# Probability distribution

2010 Mathematics Subject Classification: Primary: 60-01 [MSN][ZBL]

One of the basic concepts in probability theory and mathematical statistics. In the modern approach, a suitable probability space $\{\Omega,S,\operatorname P\}$ is taken as a model of a stochastic phenomenon being considered. Here $\Omega$ is a sample space, $S$ is a $\sigma$-algebra of subsets of $\Omega$ specified in some way and $\operatorname P$ is a measure on $S$ such that $\operatorname P(\Omega)=1$ (a probability measure).

Any such measure on $\{\Omega,S\}$ is called a probability distribution (see [K]). But this definition, basic in the axiomatics introduced by A.N. Kolmogorov in 1933, proved to be too general in the course of the further development of the theory and was replaced by more restrictive ones in order to exclude some "pathological" cases. An example was the requirement that the measure $\operatorname P$ be "perfect" (see [GK]). Probability distributions in function spaces are usually required to satisfy some regularity property, usually formulated as separability but also admitting a characterization in different terms (see Separable process and also [P]).
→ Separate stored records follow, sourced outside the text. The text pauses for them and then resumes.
-- ==== Sys2Proof/Laws/Tables.lean ====
section
/-! SUPPORT. The sparse tables: a read after a write, and the canonical form that every write keeps. -/

namespace Sys2Proof.Machine

theorem tabFind_drop_same (t : List (Nat × Nat)) (k : Nat) : tabFind (tabDrop t k) k = none := by
  induction t with
  | nil => rfl
  | cons e t ih =>
    obtain ⟨a, b⟩ := e
    unfold tabDrop at ih ⊢
    by_cases h : a = k
    · simp [h, ih]
    · simp [h, tabFind, ih]

theorem tabFind_drop_other (t : List (Nat × Nat)) {k q : Nat} (hq : q ≠ k) : tabFind (tabDrop t k) q = tabFind t q := by
  induction t with
  | nil => rfl
  | cons e t ih =>
    obtain ⟨a, b⟩ := e
    unfold tabDrop at ih ⊢
    by_cases h : a = k
    · subst h; simp [tabFind, Ne.symm hq, ih]
    · simp [h, tabFind, ih]

theorem tabFind_insert_same (t : List (Nat × Nat)) (k v : Nat) : tabFind (tabInsert t k v) k = some v := by
  induction t with
  | nil => simp [tabInsert, tabFind]
  | cons e t ih =>
    obtain ⟨a, b⟩ := e
    unfold tabInsert
    split
    · simp [tabFind]
    · split
      · simp [tabFind]
      · next hne _ => simp [tabFind, hne, ih]

theorem tabFind_insert_other (t : List (Nat × Nat)) {k q : Nat} (v : Nat) (hq : q ≠ k) : tabFind (tabInsert t k v) q = tabFind t q := by
  induction t with
  | nil => simp [tabInsert, tabFind, Ne.symm hq]
  | cons e t ih =>
    obtain ⟨a, b⟩ := e
    unfold tabInsert
    split
    · next heq => subst heq; simp [tabFind, Ne.symm hq]
    · split
      · simp [tabFind, Ne.symm hq]
      · simp [tabFind, ih]

/-- A read of another key is not touched by a write. -/
theorem tabGet_put_other (t : List (Nat × Nat)) {k q : Nat} (d e v : Nat) (hq : q ≠ k) : tabGet (tabPut t d k v) e q = tabGet t e q := by
  unfold tabGet tabPut
  split
  · rw [tabFind_drop_other t hq]
  · rw [tabFind_insert_other t v hq]

/-- A read of the key written gives the value. -/
theorem tabGet_put_same (t : List (Nat × Nat)) (d k v : Nat) : tabGet (tabPut t d k v) d k = v := by
  unfold tabGet tabPut
  split
  · next heq => rw [tabFind_drop_same t k, heq]; rfl
  · rw [tabFind_insert_same]; rfl

theorem mem_tabDrop {t : List (Nat × Nat)} {k : Nat} {e : Nat × Nat} (h : e ∈ tabDrop t k) : e ∈ t := (List.mem_filter.mp h).1

theorem mem_tabInsert {t : List (Nat × Nat)} {k v : Nat} {e : Nat × Nat} (h : e ∈ tabInsert t k v) : e = (k, v) ∨ e ∈ t := by
  induction t with
  | nil => exact .inl (by simpa [tabInsert] using h)
  | cons a t ih =>
    obtain ⟨a, b⟩ := a
    unfold tabInsert at h
    split at h
    · rcases List.mem_cons.mp h with h | h
      · exact .inl h
      · exact .inr (List.mem_cons_of_mem _ h)
    · split at h
      · rcases List.mem_cons.mp h with h | h
        · exact .inl h
        · exact .inr h
      · rcases List.mem_cons.mp h with h | h
        · exact .inr (h ▸ List.mem_cons_self ..)
        · exact (ih h).imp id (List.mem_cons_of_mem _)

theorem tabSorted_drop (t : List (Nat × Nat)) (k : Nat) (h : tabSorted t = true) : tabSorted (tabDrop t k) = true := by
  induction t with
  | nil => rfl
  | cons a t ih =>
    obtain ⟨a, b⟩ := a
    simp only [tabSorted, Bool.and_eq_true] at h
    by_cases he : a = k
    · simpa [tabDrop, he] using ih h.2
    · have hd : tabDrop ((a, b) :: t) k = (a, b) :: tabDrop t k := by simp [tabDrop, he]
      rw [hd]
      simp only [tabSorted, Bool.and_eq_true]
      exact ⟨List.all_eq_true.mpr fun e he => List.all_eq_true.mp h.1 e (mem_tabDrop he), ih h.2⟩

theorem tabSorted_insert (t : List (Nat × Nat)) (k v : Nat) (h : tabSorted t = true) : tabSorted (tabInsert t k v) = true := by
  induction t with
  | nil => rfl
  | cons a t ih =>
    obtain ⟨a, b⟩ := a
    have h' := h
    simp only [tabSorted, Bool.and_eq_true] at h
    unfold tabInsert
    split
    · next heq => subst heq; simpa [tabSorted] using h
    · split
      · next hlt =>
        simp only [tabSorted, Bool.and_eq_true, List.all_cons, decide_eq_true_eq]
        refine ⟨⟨hlt, List.all_eq_true.mpr fun e he => ?_⟩, h⟩
        have := List.all_eq_true.mp h.1 e he
        simp only [decide_eq_true_eq] at this ⊢
        omega
      · next hne hlt =>
        simp only [tabSorted, Bool.and_eq_true]
        refine ⟨List.all_eq_true.mpr fun e he => ?_, ih h.2⟩
        rcases mem_tabInsert he with he | he
        · subst he; simp only [decide_eq_true_eq]; omega
        · exact List.all_eq_true.mp h.1 e he

/-- A write keeps the keys strictly rising. -/
theorem tabSorted_put (t : List (Nat × Nat)) (d k v : Nat) (h : tabSorted t = true) : tabSorted (tabPut t d k v) = true := by
  unfold tabPut
  split
  · exact tabSorted_drop t k h
  · exact tabSorted_insert t k v h

/-- A write keeps the canonical form. -/
theorem tabWf_put (d : Nat → Nat) (t : List (Nat × Nat)) (k v : Nat) (h : tabWf d t = true) : tabWf d (tabPut t (d k) k v) = true := by
  simp only [tabWf, Bool.and_eq_true] at h ⊢
  refine ⟨tabSorted_put t (d k) k v h.1, List.all_eq_true.mpr fun e he => ?_⟩
  have old := List.all_eq_true.mp h.2
  unfold tabPut at he
  split at he
  · exact old e (mem_tabDrop he)
  · next hne =>
    rcases mem_tabInsert he with he | he
    · subst he; simpa using hne
    · exact old e he

end Sys2Proof.Machine
end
Many of the probability distributions that appear in the specific problems in probability theory and mathematical statistics have been known for a long time and are connected with the basic probability schemes [F]. They are described either by probabilities of discrete values (see Discrete distribution) or by probability densities (see Continuous distribution). There are also tables compiled in certain cases where they are necessary [BS].

Among the basic probability distributions, some are connected with sequences of independent trials (see Binomial distribution; Geometric distribution; Multinomial distribution) and others with the limit laws corresponding to such a probability scheme when the number of trials increases indefinitely (see Normal distribution; Poisson distribution; Arcsine distribution). But these limit distributions may also appear directly in exact form, as in the theory of stochastic processes (see Wiener process; Poisson process), or as solutions of certain equations arising in so-called characterization theorems (see also Normal distribution; Exponential distribution). A uniform distribution, usually considered as a mathematical way of expressing that outcomes of an experiment are equally possible, can also be obtained as a limit distribution (say, by considering sums of large numbers of random variables or some other random variables with sufficiently smooth and "spread out" distributions modulo 1). More probability distributions can be obtained from those mentioned above by means of functional transformations of the corresponding random variables. For example, in mathematical statistics random variables with a normal distribution are used to obtain variables with a "chi-squared" distribution, a non-central "chi-squared" distribution, a Student distribution, a Fisher $F$-distribution, and others.

Important classes of distributions were discovered in connection with asymptotic methods in probability theory and mathematical statistics (see Limit theorems; Stable distribution; Infinitely-divisible distribution; "Omega-squared" distribution).

It is important, both for the theory and in applications, to be able to define a concept of proximity of distributions. The collection of all probability distributions on $\{\Omega,S\}$ can in different ways be turned into a topological space. Weak convergence of probability distributions plays a basic role here (see Distributions, convergence of). In the one-dimensional and finite-dimensional cases the apparatus of characteristic functions (cf. Characteristic function) is a principal instrument for studying convergence of probability distributions.

A complete description of a probability distribution (say, by means of the density of a probability distribution or a distribution function) is often replaced by a limited collection of characteristics. The most widely used of these in the one-dimensional case are the mathematical expectation (the average value), the dispersion (or variance), the median (in statistics), and the moments (cf. Moment). For numerical characteristics of multivariate probability distributions see Correlation (in statistics); Regression.

The statistical analogue of a probability distribution is an empirical distribution. An empirical distribution and its characteristics can be used for the approximate representation of a theoretical distribution and its characteristics (see Statistical estimator). For ways to measure how well an empirical distribution fits a hypothetical one see Statistical hypotheses, verification of; Non-parametric methods in statistics.